• Supplied data:
/-- `bound` set by INIT and cleared by the reset input; `last_len` written by a POLL, by the DELIVER of a POLL in progress
and by INIT. -/
theorem witness_RegistersChangeOnlyByTheirWriters :
    (∃ s t : State, step s = .next t ∧ s.bound = false ∧ t.bound = true) ∧
    (∃ s t : State, step s = .next t ∧ s.bound = true ∧ t.bound = false) ∧
    (∃ s t : State, step s = .next t ∧ t.lastLen ≠ s.lastLen ∧ t.lastLen = 3 ∧ s.poll = none) ∧
    (∃ s t : State, step s = .next t ∧ t.lastLen ≠ s.lastLen ∧ t.lastLen = 2 ∧ s.poll ≠ none) ∧
    (∃ s t : State, step s = .next t ∧ t.lastLen ≠ s.lastLen ∧ t.lastLen = 0) :=
  ⟨⟨{ State.reset with inbox := [.cmd 0x000] }, _, rfl, rfl, rfl⟩,
   ⟨{ idle 0 [] with inbox := [.reset] }, _, rfl, rfl, rfl⟩,
   ⟨{ accumulating [0x55, 0xCF, 0x01] 0 728 [] with inbox := [.cmd 0x1CF] }, _, rfl, by decide, rfl, rfl⟩,
   ⟨during 0xCF .settle (ready [0x55, 0xCF]), _, rfl, by decide, rfl, by decide⟩,
   ⟨{ idle 0 [] with lastLen := 3, inbox := [.cmd 0x000] }, _, rfl, by decide, rfl⟩⟩

end Sys2Proof.Tests
end

section
/-! PROOFS of the family on scope: the reset values, and the writers of the parameters, `bound` and `last_len`. -/

namespace Sys2Proof.Machine
open State

/-- The next input is taken, and is a command word that decodes to `i` (R61, R72; the input list is log 6). -/
def CommandComes (s : State) (i : Instr) : Prop :=
  s.poll = none ∧ ∃ w, s.inbox.head? = some (.cmd w) ∧ decodeCmd w = .ok i

/-- The next input is taken, and is the reset input (R190; the input list is log 6). -/
def ResetComes (s : State) : Prop := s.poll = none ∧ s.inbox.head? = some .reset

/-- The response is Complete with the length `last_len`, 2 to 11 (R24, R75). -/
def HandsOutLastLen (t : State) : Prop :=
  t.resp = some (.frame (.complete t.lastLen)) ∧ 2 ≤ t.lastLen.toNat ∧ t.lastLen.toNat ≤ 11

/-- A step of a POLL keeps the parameters and `bound`, and writes `last_len` only as DELIVER: the length of the ready frame,
handed out (R7, R24, R25, R111). -/
theorem execPollStep_writes {i : Instr} {s t : State} (hi : i.isHost = false) (h : exec i s = .next t) :
    t.cfg = s.cfg ∧ t.bound = s.bound ∧ (t.lastLen = s.lastLen ∨ HandsOutLastLen t ∧
      (∃ pid, s.poll = some ⟨pid, .settle⟩) ∧ s.st = .frameReady ∧ t.lastLen = s.len) := by
  cases i with
  | init | poll | lastFrame | checksum | validate => cases hi
  | bSyncAccept b =>
    obtain ⟨-, rfl⟩ := execBSyncAccept_next h
    exact ⟨rfl, rfl, .inl rfl⟩
  | bSyncDiscard b =>
    obtain ⟨-, rfl⟩ := execBSyncDiscard_next h
    exact ⟨rfl, rfl, .inl rfl⟩
  | bPidReject b =>
    obtain ⟨-, rfl⟩ := execBPidReject_next h
    exact ⟨rfl, rfl, .inl rfl⟩
  | bStore b =>
    obtain ⟨-, rfl⟩ := execBStore_next h
    simp
  | tBreak =>
    obtain ⟨-, -, rfl⟩ := execTBreak_next h
    obtain ⟨hcfg, -, -, -, hlast, hbound, -⟩ := breakCheck_frame s
    exact ⟨hcfg, hbound, .inl hlast⟩
  | deliver =>
    obtain ⟨⟨hpoll, hst, h2, h11⟩, rfl⟩ := execDeliver_next h
    exact ⟨rfl, rfl, .inr ⟨⟨rfl, h2, h11⟩, hpoll, hst, rfl⟩⟩
  | dropShort =>
    obtain ⟨-, rfl⟩ := execDropShort_next h
    exact ⟨rfl, rfl, .inl rfl⟩

/-- What a machine step inside a POLL writes of the parameters, `bound` and `last_len` (R7, R24, R25). -/
theorem step_inPoll_writes {s t : State} (hp : s.poll ≠ none) (h : step s = .next t) :
    t.cfg = s.cfg ∧ t.bound = s.bound ∧ (t.lastLen = s.lastLen ∨ HandsOutLastLen t ∧
      (∃ pid, s.poll = some ⟨pid, .settle⟩) ∧ s.st = .frameReady ∧ t.lastLen = s.len) := by
  rcases step_inPoll hp h with ⟨i, s', hi, -, -, rfl | rfl, he⟩ | ⟨-, rfl⟩
  · exact execPollStep_writes hi he
  · exact execPollStep_writes (s := s.rxPop) hi he
  · exact ⟨rfl, rfl, .inl rfl⟩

• Aim of the exercise: Output each line exactly, from the first line of the data down to the line that contains "State.reset with inbox", both included.

• Finished exercise:
/-- `bound` set by INIT and cleared by the reset input; `last_len` written by a POLL, by the DELIVER of a POLL in progress
and by INIT. -/
theorem witness_RegistersChangeOnlyByTheirWriters :
    (∃ s t : State, step s = .next t ∧ s.bound = false ∧ t.bound = true) ∧
    (∃ s t : State, step s = .next t ∧ s.bound = true ∧ t.bound = false) ∧
    (∃ s t : State, step s = .next t ∧ t.lastLen ≠ s.lastLen ∧ t.lastLen = 3 ∧ s.poll = none) ∧
    (∃ s t : State, step s = .next t ∧ t.lastLen ≠ s.lastLen ∧ t.lastLen = 2 ∧ s.poll ≠ none) ∧
    (∃ s t : State, step s = .next t ∧ t.lastLen ≠ s.lastLen ∧ t.lastLen = 0) :=
  ⟨⟨{ State.reset with inbox := [.cmd 0x000] }, _, rfl, rfl, rfl⟩,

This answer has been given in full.